O agricultor e empresário Valdecir Zanovello comenta que esses dois tipos de consumidores se dividem entre a qualidade estética e nutricional dos alimentos, o que acaba obrigando muito dos produtores a recorrem ao uso dos agrotóxicos por não terem capacidade de atender todas as demandas.
“Quando eu preciso usar, sempre procuro ler todas as instruções e, principalmente, saber o tempo que ele fica agindo na cultura. Caso o defensivo agrícola fique agindo por muito tempo, eu prefiro abrir mão da qualidade estética devido às consequências que isso pode causar a saúde de quem consume”, destaca Zanovello.

A nutricionista Camila destaca que os alimentos orgânicos são mais saborosos e nutritivos

A nutricionista Camila Kleber de Oliveira, destaca que a agricultura orgânica condena e exclui o uso de fertilizantes sintéticos ou qualquer produto químico, e tem o compromisso de preservar os recursos naturais. “Um alimento sem agrotóxico possui mais sabor e aroma do que os produzidos em larga escala, além de apresentar maior concentração de nutrientes e antioxidantes”, acrescenta Camila.

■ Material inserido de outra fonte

@[simp] theorem State.portQuiet_cmp (p : Port) : (s.portQuiet p).cmp = s.cmp := rfl
@[simp] theorem State.portQuiet_settings (p : Port) : (s.portQuiet p).settings = s.settings := rfl
@[simp] theorem State.portQuiet_paths (p : Port) : (s.portQuiet p).paths = s.paths := rfl
@[simp] theorem State.portQuiet_su (p : Port) : (s.portQuiet p).su = s.su := rfl
@[simp] theorem State.portQuiet_lines (p : Port) : (s.portQuiet p).lines = s.lines := rfl
@[simp] theorem State.portQuiet_freeCells (p : Port) : (s.portQuiet p).freeCells = s.freeCells := rfl
@[simp] theorem State.portQuiet_feeds (p : Port) : (s.portQuiet p).feeds = s.feeds := rfl
@[simp] theorem State.portQuiet_classMap (p : Port) : (s.portQuiet p).classMap = s.classMap := rfl
@[simp] theorem State.portQuiet_scanCursor (p : Port) : (s.portQuiet p).scanCursor = s.scanCursor := rfl
@[simp] theorem State.portQuiet_ports (p : Port) : (s.portQuiet p).ports = s.ports := rfl
@[simp] theorem State.portQuiet_lineArrival (p : Port) : (s.portQuiet p).lineArrival = s.lineArrival := rfl
@[simp] theorem State.portQuiet_portArrival (p : Port) : (s.portQuiet p).portArrival = s.portArrival.set p none := rfl
@[simp] theorem State.portQuiet_tb (p : Port) : (s.portQuiet p).tb = s.tb := rfl
@[simp] theorem State.portQuiet_nu (p : Port) : (s.portQuiet p).nu = s.nu := rfl
@[simp] theorem State.portQuiet_window (p : Port) : (s.portQuiet p).window = s.window := rfl
@[simp] theorem State.portQuiet_presentPin (p : Port) : (s.portQuiet p).presentPin = s.presentPin := rfl
@[simp] theorem State.portQuiet_lockPin (p : Port) : (s.portQuiet p).lockPin = s.lockPin := rfl
@[simp] theorem State.portQuiet_clock (p : Port) : (s.portQuiet p).clock = s.clock := rfl
@[simp] theorem State.portQuiet_nextMs (p : Port) : (s.portQuiet p).nextMs = s.nextMs := rfl
@[simp] theorem State.portQuiet_pending (p : Port) : (s.portQuiet p).pending = s.pending := rfl

end Sys2Proof.Machine
end

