-- ==== Sys2Proof/Laws/Port.lean ====
section
/-! SUPPORT. What a request transaction can do: taken with an answer, or not taken; the outcomes requests share; and the command that a first byte names. -/

namespace Sys2Proof.Machine

variable (s : State)

/-- A request taken from an IDLE engine runs, and answers (R165, R167). -/
theorem State.request_of_idle {s : State} (h : s.cmp.engine = .idle) (code : Byte) (body : List Byte) (run : State → State × Reply) :
    s.request code body run = ((run (s.taken body)).1).answering code (run (s.taken body)).2 := by
  rw [State.request, if_pos h]

/-- A request at a busy engine leaves everything but MISO as it was (R165). -/
theorem State.request_of_busy {s : State} (h : s.cmp.engine ≠ .idle) (code : Byte) (body : List Byte) (run : State → State × Reply) :
    s.request code body run = { s with cmp := s.unanswered body } := by
  rw [State.request, if_neg h]
  rfl

/-- A request that leaves the port to itself: its unit's new state, with the answer in work (R165, R167). -/
theorem State.request_eq {s t : State} {r : Reply} (h : s.cmp.engine = .idle) {code : Byte} {body : List Byte} {run : State → State × Reply}
    (hr : run (s.taken body) = ({ t with cmp := (s.taken body).cmp }, r)) :
    s.request code body run = { t with cmp := s.answered body code r.result r.fields } := by
  rw [State.request_of_idle h, hr]
  rfl

/-- The state a request's checks see: only the port differs. -/
theorem State.taken_eq (body : List Byte) : s.taken body = { s with cmp := (s.taken body).cmp } := rfl

@[simp] theorem State.taken_settings (body : List Byte) : (s.taken body).settings = s.settings := rfl
@[simp] theorem State.taken_paths (body : List Byte) : (s.taken body).paths = s.paths := rfl
@[simp] theorem State.taken_su (body : List Byte) : (s.taken body).su = s.su := rfl
@[simp] theorem State.taken_lines (body : List Byte) : (s.taken body).lines = s.lines := rfl
@[simp] theorem State.taken_freeCells (body : List Byte) : (s.taken body).freeCells = s.freeCells := rfl
@[simp] theorem State.taken_lineArrival (body : List Byte) : (s.taken body).lineArrival = s.lineArrival := rfl
@[simp] theorem State.taken_portArrival (body : List Byte) : (s.taken body).portArrival = s.portArrival := rfl
@[simp] theorem State.taken_presentPin (body : List Byte) : (s.taken body).presentPin = s.presentPin := rfl
@[simp] theorem State.taken_lockPin (body : List Byte) : (s.taken body).lockPin = s.lockPin := rfl
@[simp] theorem State.taken_nextMs (body : List Byte) : (s.taken body).nextMs = s.nextMs := rfl
@[simp] theorem State.taken_feeds (body : List Byte) : (s.taken body).feeds = s.feeds := rfl
@[simp] theorem State.taken_classMap (body : List Byte) : (s.taken body).classMap = s.classMap := rfl
@[simp] theorem State.taken_scanCursor (body : List Byte) : (s.taken body).scanCursor = s.scanCursor := rfl
@[simp] theorem State.taken_ports (body : List Byte) : (s.taken body).ports = s.ports := rfl
@[simp] theorem State.taken_tb (body : List Byte) : (s.taken body).tb = s.tb := rfl
@[simp] theorem State.taken_nu (body : List Byte) : (s.taken body).nu = s.nu := rfl
@[simp] theorem State.taken_window (body : List Byte) : (s.taken body).window = s.window := rfl
@[simp] theorem State.taken_clock (body : List Byte) : (s.taken body).clock = s.clock := rfl
@[simp] theorem State.taken_pending (body : List Byte) : (s.taken body).pending = s.pending := rfl

/-- A refusal leaves every unit as it was (R166). -/
theorem State.request_refusing {s : State} (h : s.cmp.engine = .idle) {code : Byte} {body : List Byte} {run : State → State × Reply} {r : Result}
    (hr : run (s.taken body) = (s.taken body).refusing r) : s.request code body run = { s with cmp := s.answered body code r [] } :=
  State.request_eq h (t := s) (r := refuse r) hr

@[simp] theorem State.ofLength_self (body : List Byte) (act : State × Reply) : s.ofLength body.length body act = act := if_pos rfl

/-- A request of another length is MALFORMED (R166). -/
theorem State.ofLength_ne {n : Nat} {body : List Byte} (h : body.length ≠ n) (act : State × Reply) :
    s.ofLength n body act = s.refusing .malformed := if_neg h

@[simp] theorem State.parsed_some {α : Type} (x : α) (act : α → State × Reply) : s.parsed (some x) act = act x := rfl

@[simp] theorem State.parsed_none {α : Type} (act : α → State × Reply) : s.parsed none act = s.refusing .malformed := rfl

/-- What a path command's lifecycle check can do (R3). -/
theorem State.checkPath_cases (i : PathSlot) (allowed : Lifecycle → Bool) (act : State × Reply) :
    ((s.paths.get i).life = .vacant ∧ s.checkPath i allowed act = s.refusing .notFound)
    ∨ ((s.paths.get i).life ≠ .vacant ∧ allowed (s.paths.get i).life = true ∧ s.checkPath i allowed act = act)
    ∨ ((s.paths.get i).life ≠ .vacant ∧ allowed (s.paths.get i).life = false ∧ s.checkPath i allowed act = s.refusing .wrongState) := by
  unfold State.checkPath
  by_cases h : (s.paths.get i).life = .vacant
  · simp [h]
  · cases ha : allowed (s.paths.get i).life <;> simp [h]

/-- What a feed command's check can do (R80 to R82). -/
theorem State.checkFeed_cases (k : FeedSlot) (act : State × Reply) :
    ((s.feeds.get k).opened = true ∧ s.checkFeed k act = act) ∨ ((s.feeds.get k).opened = false ∧ s.checkFeed k act = s.refusing .notFound) := by
  unfold State.checkFeed
  cases (s.feeds.get k).opened <;> simp

/-- An index below the bound is spelled (R3). -/
theorem indexOf_lt {n v : Nat} (h : v < n) : indexOf n v = some ⟨v, h⟩ := dif_pos h

/-- An index at or above the bound is not (R3). -/
theorem indexOf_ge {n v : Nat} (h : n ≤ v) : indexOf n v = none := dif_neg (by omega)

@[simp] theorem indexOf_fin {n : Nat} (i : Fin n) : indexOf n i.val = some i := indexOf_lt i.isLt

/-- What the engine's completion can do (R167). -/
theorem State.completeCommand_working {s : State} {r : Response} (h : s.cmp.engine = .working r) :
    s.completeCommand = { s with cmp := { s.cmp with engine := .idle, buffer := some r } } := by
  rw [State.completeCommand, h]
  rfl

/-- Every first byte but 00h names one command, whose meaning is the whole transaction (R163). -/
theorem exec_transactionOf {first : Byte} (h : first ≠ 0x00) (body : List Byte) :
    ∃ c, transactionOf first body = [c] ∧ exec c s = .next (s.transaction first body) := by
  have eq {k : Nat} (hk : first.toNat = k) : first = BitVec.ofNat 8 k := by rw [← hk]; simp
  unfold transactionOf
  split <;> rename_i hk
  case h_1 => exact absurd (eq hk) h
  all_goals first
    | (have e := eq hk; subst e; exact ⟨_, rfl, rfl⟩)
    | (have e := eq hk; subst e; split <;> exact ⟨_, rfl, rfl⟩)
    | exact ⟨_, rfl, rfl⟩

/-- A first byte of 00h is READ-STATUS, with one command for each byte (R163, R169). -/
theorem transactionOf_readStatus (body : List Byte) : transactionOf 0x00 body = .readStatus false :: body.map fun _ => .readStatus true := rfl

end Sys2Proof.Machine
end

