-- ==== Sys2Proof/Tests/Slice0.lean ====
section
/-! SUPPORT. Tests of one step each, expected values from the spec's worked examples and tables, and for each statement a state that meets its hypotheses. -/

namespace Sys2Proof.Tests

set_option Elab.async false

open Sys2Proof Sys2Proof.Machine

/-! ### States -/

/-- Where a command leads; the state itself, if it leads to no next state. -/
def after (c : Instr) (s : State) : State :=
  match exec c s with
  | .next t => t
  | .fault _ => s
  | .refused _ => s

/-- The answer in work, as result and fields. -/
def answer (s : State) : Option (Result × List Nat) :=
  match s.cmp.engine with
  | .working r => some (r.result, r.fields.map (·.toNat))
  | _ => none

/-- After hardware reset with the engine IDLE. -/
def idle : State := { State.reset with cmp := ⟨.idle, none, [], false⟩ }

/-- The engine put in a state. -/
def engineIn (e : Engine) (s : State) : State := { s with cmp := { s.cmp with engine := e } }

/-- A path of a lifecycle and estimate on a line under a route tag. -/
def aPath (life : Lifecycle) (est : EstimateState) (line : Line) (tag : BitVec 12) (e j : Nat) : Path :=
  { Path.vacant with life := life, est := est, line := line, tag := tag, e := e, j := j, tuning := ⟨3340000, -200, 3, 50000, 20, 0⟩ }

/-- A frame of `n` cells queued under a route tag of a line. -/
def aFrame (line : Line) (tag : BitVec 12) (c : Urgency) (n : Nat) : QueuedFrame := ⟨⟨line, tag, c, 7, 3, 5, 0, [1], false⟩, n, 0⟩

/-- An OPEN OUTBOUND feed of port 0. -/
def outFeed (number : BitVec 16) (set : FlagSet 32) (lead : Option PathSlot) : Feed :=
  ⟨true, .outbound, number, { OutFields.closed with pathSet := set, lead := lead }, .closed⟩

/-- An OPEN INBOUND feed with a window of 16. -/
def inFeed (number : BitVec 16) (mask : FlagSet 4) (x : SeqWindow) : Feed :=
  ⟨true, .inbound, number, .closed, { InFields.closed with mask := mask, window := x }⟩

/-- A live window of 16 with every flag seen. -/
def liveWindow (high : Seq) : SeqWindow := ⟨true, high, 0xFFFF, 0⟩

/-- The context of path 3's sounding in 2.5. -/
def context3 : Context := ⟨3, 1, 40, 811, some 25000000, some 1000000000, some 1025000000⟩

/-- A working part: path 3 IN SERVICE on L1, path 5 IN SERVICE on L4, path 2 in TRIAL on L0, path 6 HELD on L5, path 7 WITHDRAWING on L4 with a frame in transmission; OUTBOUND feed 9 in
slot 0 led by path 3, OUTBOUND feed 10 in slot 2, INBOUND feed 21 in slot 1; path 3's sounding departed in context 0. -/
def scene : State :=
  { idle with
    paths := ((((idle.paths.set 3 (aPath .inService .valid 1 40 53428800 3200)).set 5 (aPath .inService .valid 4 41 78592000 800)).set 2
      (aPath .trial .empty 0 42 0 0)).set 6 (aPath .held .valid 5 43 78880000 480)).set 7 { aPath .withdrawing .valid 4 44 1 1 with queued := 1 }
    lines := ((((idle.lines.set 0 { LinePort.reset with grade := 6, presence := true, timer := some 2000 }).set 1
      { LinePort.reset with grade := 5, presence := true, timer := some 900 }).set 4
      { LinePort.reset with
        grade := 7
        lock := true
        tx := some ⟨.traffic .normal (aFrame 4 44 .normal 1), 1, 512, 0, []⟩ }).set 5 { LinePort.reset with grade := 7, lock := true })
    freeCells := 4095
    feeds := ((idle.feeds.set 0 (outFeed 9 0x68 (some 3))).set 1 (inFeed 21 0b0010 (liveWindow 100))).set 2 (outFeed 10 0x20 none)
    su := { SoundingUnit.reset with contexts := SoundingUnit.reset.contexts.set 0 (some context3), nextDue := SoundingUnit.reset.nextDue.set 2 (some 2) }
    tb := { TimeBase.reset with time := 1006684700 }
    presentPin := 0b0011
    lockPin := 0b11
    window := some ⟨10, 10⟩
    clock := 1000
    nextMs := 1000 }

/-- The scene with paths 2 and 3 due; `taken` of the contexts occupied. -/
def dueScene (taken : Nat) (waiting : FlagSet 32) : State :=
  { scene with su := { scene.su with
      due := 0xC
      waiting := waiting
      contexts := scene.su.contexts.mapIdx fun c x => if c.val < taken then some context3 else x } }

/-! ### WellFormed refuses an ill-formed term for each of its checks -/

theorem test_wellformed_time_set_now_refuses_mode_at_pps : (Instr.timeSetNow [1, 0]).wellFormed = false := by decide
theorem test_wellformed_time_set_at_pps_refuses_mode_now : (Instr.timeSetAtPps [0, 0]).wellFormed = false := by decide
theorem test_wellformed_feed_frame_refuses_a_short_header : (Instr.feedFrame 0 .lastByte [1, 2]).wellFormed = false := by decide
theorem test_wellformed_first_byte_refuses_bytes : (Instr.localFrame 0 .firstByte [1]).wellFormed = false := by decide
theorem test_wellformed_sound_frame_refuses_an_echo : (Instr.soundFrame 0 .lastByte (echoFrameBytes 1 1 false 0)).wellFormed = false := by decide +kernel
theorem test_wellformed_echo_frame_refuses_a_sound : (Instr.echoFrame 0 .lastByte (soundFrameBytes 1 1)).wellFormed = false := by decide +kernel
theorem test_wellformed_modem_status_refuses_no_bytes : (Instr.modemStatusFrame 0 .lastByte []).wellFormed = false := by decide
theorem test_wellformed_bad_kind_refuses_a_good_kind : (Instr.badKindFrame 0 .lastByte (soundFrameBytes 1 1)).wellFormed = false := by decide +kernel
theorem test_wellformed_unknown_refuses_a_catalogue_code : (Instr.unknownCommand 0x54 []).wellFormed = false := by decide
theorem test_wellformed_core_tick_refuses_none : (Instr.coreTick 0).wellFormed = false := by decide
theorem test_wellformed_takes_a_status_frame : (Instr.modemStatusFrame 0 .lastByte [4, 0x85, 0, 0, 0, 0, 0, 0]).wellFormed = true := by decide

Para a também agricultora e empresária Carmen Regina da Silva, a preferência por produtos esteticamente bonitos sem levar em consideração a qualidade nutricional é uma questão de consciência. “Os meus clientes, por exemplo, não reclamam se encontram um legume diferente daqueles encontrados nos mercados convencionais, porque eles sabem o valor em nutrientes que uma alimentação orgânica oferece”, afirma Carmem.